4 de junho de 2011

Pedagogia da ignorância

Por Clênio Sierra de Alcântara

Imagem Internet



Divulgou-se, com o devido barulho que o evento mereceu, que o Ministério da Educação (MEC) - saliente-se isso: o Ministério da E-du-ca-ção - chancelou a distribuição de um livro para escolas de todo o país que prima por preconizar o ensino incorreto da norma culta do nosso idioma aos alunos. Quem, em sã consciência, aprovaria uma obra que, em vez de ensinar o correto, celebra justamente o contrário?

O objeto que gerou tamanha celeuma foi o livro didático destinado ao Ensino Fundamental intitulado Por uma vida melhor que, entre outras pérolas, defende que a concordância verbal não é item de primeira necessidade para o usuário da língua portuguesa. Sob a justificativa canhestra de que o falante "tem de ser capaz de usar a variante adequada da língua para cada ocasião" e de  que as pessoas que não falam e escrevem corretamente são vítimas de "preconceito linguístico", seus autores atropelam o bom senso e contrariam o entendimento muito claro que diz que o aprendizado eficaz de um idioma se dá pelo conhecimento de suas regras-padrão de uso. Uma coisa é o fato defendido pelos grandes estudiosos que dizem que as línguas são elementos vivos aos quais não se devem pôr amarras, como as tentativas - até aqui, felizmente, frustradas - de se impor a exclusão de termos estrangeiros no uso do idioma - como se isso fosse possível -, sob a alegação de que a língua pátria deve ser preservada, como se as línguas fossem puras, como se as línguas - qualquer uma - não contivessem contribuições de outras. Outra coisa totalmente diferente é querer deturpar a norma culta, é fazer apologia do erro, como o faz aquele livro.
Não se compreende como um grupo de especialistas - pelo menos presume-se que sejam especialistas essas pessoas encarregadas de, todos os anos, avaliarem a enxurrada de obras que as editoras lhes enviam a fim de que, passando pelo seu crivo, possam ser recomendadas pelo MEC - aprovou e liberou a utilização em escolas de um livro cujo teor é tão daninho para a já quase universalmente combalida  educação brasileira. Que não se confunda a inadequação do tal livro para o ensino com uma afronta à liberdade de expressão. Não é nada disso. O que estou dizendo aqui é que o MEC errou ao aprovar e adquirir pelo Programa Nacional do Livro Didático (PNLD) - quem pagou por esses livros, caro leitor, fomos eu, você e toda a sociedade - uma obra que vai de encontro aos preceitos de uma pedagogia fundamentalmente esclarecedora. Que os autores desse Por uma vida melhor defendam suas ideias é legítimo e certo; o que não é aceitável é que o MEC pague por livros que não estão adequados com as diretrizes que o legitimam como órgão público encarregado de orientar e promover a melhoria da educação no país.

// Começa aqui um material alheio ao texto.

-- ==== Sys2Proof/Machine/Digest.lean ====
section
/-! DEFINITION. SHA-512, the hash of the signed manifest, which R244 names: FIPS 180-4, sections 4.1.3, 4.2.3, 5.1.2, 5.3.5
and 6.4 (log entry 110). -/

namespace Sys2Proof.Machine

/-- The constants K of the 80 rounds. -/
def shaConstants : List Word :=
  [0x428a2f98d728ae22, 0x7137449123ef65cd, 0xb5c0fbcfec4d3b2f, 0xe9b5dba58189dbbc] ++
  [0x3956c25bf348b538, 0x59f111f1b605d019, 0x923f82a4af194f9b, 0xab1c5ed5da6d8118] ++
  [0xd807aa98a3030242, 0x12835b0145706fbe, 0x243185be4ee4b28c, 0x550c7dc3d5ffb4e2] ++
  [0x72be5d74f27b896f, 0x80deb1fe3b1696b1, 0x9bdc06a725c71235, 0xc19bf174cf692694] ++
  [0xe49b69c19ef14ad2, 0xefbe4786384f25e3, 0x0fc19dc68b8cd5b5, 0x240ca1cc77ac9c65] ++
  [0x2de92c6f592b0275, 0x4a7484aa6ea6e483, 0x5cb0a9dcbd41fbd4, 0x76f988da831153b5] ++
  [0x983e5152ee66dfab, 0xa831c66d2db43210, 0xb00327c898fb213f, 0xbf597fc7beef0ee4] ++
  [0xc6e00bf33da88fc2, 0xd5a79147930aa725, 0x06ca6351e003826f, 0x142929670a0e6e70] ++
  [0x27b70a8546d22ffc, 0x2e1b21385c26c926, 0x4d2c6dfc5ac42aed, 0x53380d139d95b3df] ++
  [0x650a73548baf63de, 0x766a0abb3c77b2a8, 0x81c2c92e47edaee6, 0x92722c851482353b] ++
  [0xa2bfe8a14cf10364, 0xa81a664bbc423001, 0xc24b8b70d0f89791, 0xc76c51a30654be30] ++
  [0xd192e819d6ef5218, 0xd69906245565a910, 0xf40e35855771202a, 0x106aa07032bbd1b8] ++
  [0x19a4c116b8d2d0c8, 0x1e376c085141ab53, 0x2748774cdf8eeb99, 0x34b0bcb5e19b48a8] ++
  [0x391c0cb3c5c95a63, 0x4ed8aa4ae3418acb, 0x5b9cca4f7763e373, 0x682e6ff3d6b2b8a3] ++
  [0x748f82ee5defb2fc, 0x78a5636f43172f60, 0x84c87814a1f0ab72, 0x8cc702081a6439ec] ++
  [0x90befffa23631e28, 0xa4506cebde82bde9, 0xbef9a3f7b2c67915, 0xc67178f2e372532b] ++
  [0xca273eceea26619c, 0xd186b8c721c0c207, 0xeada7dd6cde0eb1e, 0xf57d4f7fee6ed178] ++
  [0x06f067aa72176fba, 0x0a637dc5a2c898a6, 0x113f9804bef90dae, 0x1b710b35131c471b] ++
  [0x28db77f523047d84, 0x32caab7b40c72493, 0x3c9ebe0a15c9bebc, 0x431d67c49c100d4c] ++
  [0x4cc5d4becb3e42b6, 0x597f299cfc657e2a, 0x5fcb6fab3ad6faec, 0x6c44198c4a475817]

/-- The first hash value. -/
def shaInit : List Word :=
  [0x6a09e667f3bcc908, 0xbb67ae8584caa73b, 0x3c6ef372fe94f82b, 0xa54ff53a5f1d36f1] ++
  [0x510e527fade682d1, 0x9b05688c2b3e6c1f, 0x1f83d9abfb41bd6b, 0x5be0cd19137e2179]

/-- The functions on words: Σ0, Σ1, σ0, σ1, Ch and Maj. -/
def shaBig0 (x : Word) : Word := x.rotateRight 28 ^^^ x.rotateRight 34 ^^^ x.rotateRight 39
def shaBig1 (x : Word) : Word := x.rotateRight 14 ^^^ x.rotateRight 18 ^^^ x.rotateRight 41
def shaSmall0 (x : Word) : Word := x.rotateRight 1 ^^^ x.rotateRight 8 ^^^ x >>> 7
def shaSmall1 (x : Word) : Word := x.rotateRight 19 ^^^ x.rotateRight 61 ^^^ x >>> 6
def shaChoose (x y z : Word) : Word := (x &&& y) ^^^ (~~~x &&& z)
def shaMajority (x y z : Word) : Word := (x &&& y) ^^^ (x &&& z) ^^^ (y &&& z)

/-- The message schedule after `n` more words, the newest word first. -/
def shaExtend (l : List Word) : Nat → List Word
  | 0 => l
  | n + 1 =>
    shaExtend ((shaSmall1 (l.getD 1 0) + l.getD 6 0 + shaSmall0 (l.getD 14 0) + l.getD 15 0) :: l) n

/-- One round on the eight working words, with K + W. -/
def shaRound (h : List Word) (kw : Word) : List Word :=
  let v : Nat → Word := fun i => h.getD i 0
  let t1 := v 7 + shaBig1 (v 4) + shaChoose (v 4) (v 5) (v 6) + kw
  let t2 := shaBig0 (v 0) + shaMajority (v 0) (v 1) (v 2)
  [t1 + t2, v 0, v 1, v 2, v 3 + t1, v 4, v 5, v 6]

/-- The hash value after a block of 16 words. -/
def shaBlock (h block : List Word) : List Word :=
  let w := (shaExtend block.reverse 64).reverse
  let r := ((shaConstants.zip w).map fun p => p.1 + p.2).foldl shaRound h
  (h.zip r).map fun p => p.1 + p.2

/-- The big-endian number of some bytes. -/
def bigEndian (l : List Byte) : Nat := l.foldl (fun n b => 256 * n + b.toNat) 0

/-- The `n` bytes of a number, highest first. -/
def bigBytes (n w : Nat) : List Byte := ((indices n).map fun i => BitVec.ofNat 8 (w / 256 ^ i)).reverse

/-- A message with its padding: a 1 bit, zeros, and its length in bits. -/
def shaPad (l : List Byte) : List Byte :=
  l ++ [0x80] ++ List.replicate ((239 - l.length % 128) % 128) 0 ++ bigBytes 16 (8 * l.length)

/-- Block `i` of a padded message, as words. -/
def shaWords (l : List Byte) (i : Nat) : List Word :=
  (indices 16).map fun j => word (bigEndian ((l.drop (128 * i + 8 * j)).take 8))

/-- The 64 bytes of the SHA-512 of a message. -/
def sha512 (l : List Byte) : List Byte :=
  let m := shaPad l
  ((indices (m.length / 128)).foldl (fun h i => shaBlock h (shaWords m i)) shaInit).flatMap fun w => bigBytes 8 w.toNat

end Sys2Proof.Machine
end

É sabido que um percentual elevado dos estudantes brasileiros só mantém contato com livros na escola. E isso talvez explique em parte os sucessivos fracassos que os estudantes do país amargam nos exames promovidos pela Organização para a Cooperação e o Desenvolvimento Econômico (OCDE). Como a maioria das escolas do Brasil ainda não conseguiu despertar em seus alunos o gosto pela leitura, continuarão eles tendo de manter uma visão estreita do mundo para além da sala de aula. Dito isso, não podemos de modo algum tolerar que escolas ofereçam aos seus alunos livros que os deseduquem, porque isso é retrocesso; porque agindo dessa forma, elas estão promovendo uma pedagogia da ignorância.

Não faço a mínima ideia do que moveu os especialistas do MEC a recomendarem a utilização dessa obra aos professores e estudantes. Será que o país já não tem muito o que corrigir na área da educação? Estou quase sendo levado a acreditar na cantilena que ouço desde que me entendo por gente, que diz que os políticos brasileiros querem manter o povo ignorante e alienado, porque assim é mais fácil nele pôr rédeas e conduzi-lo. Não, eu prefiro crer que o que ocorreu foi um grandíssimo equívoco; que os tais especialistas não foram pressionados para aprovarem tal obra; que entre eles não reina nenhum ranço contra as "elites" e suas "regras"; e que o MEC irá tratar de recolher tais livros das escolas aos quais eles foram distribuídos, afinal, o país já tem milhões de analfabetos; e as pessoas que vão à escola querem aprender o que é certo, não é mesmo?, porque, isso sim, é que pode lhes possibilitar  o alcance de "uma vida melhor".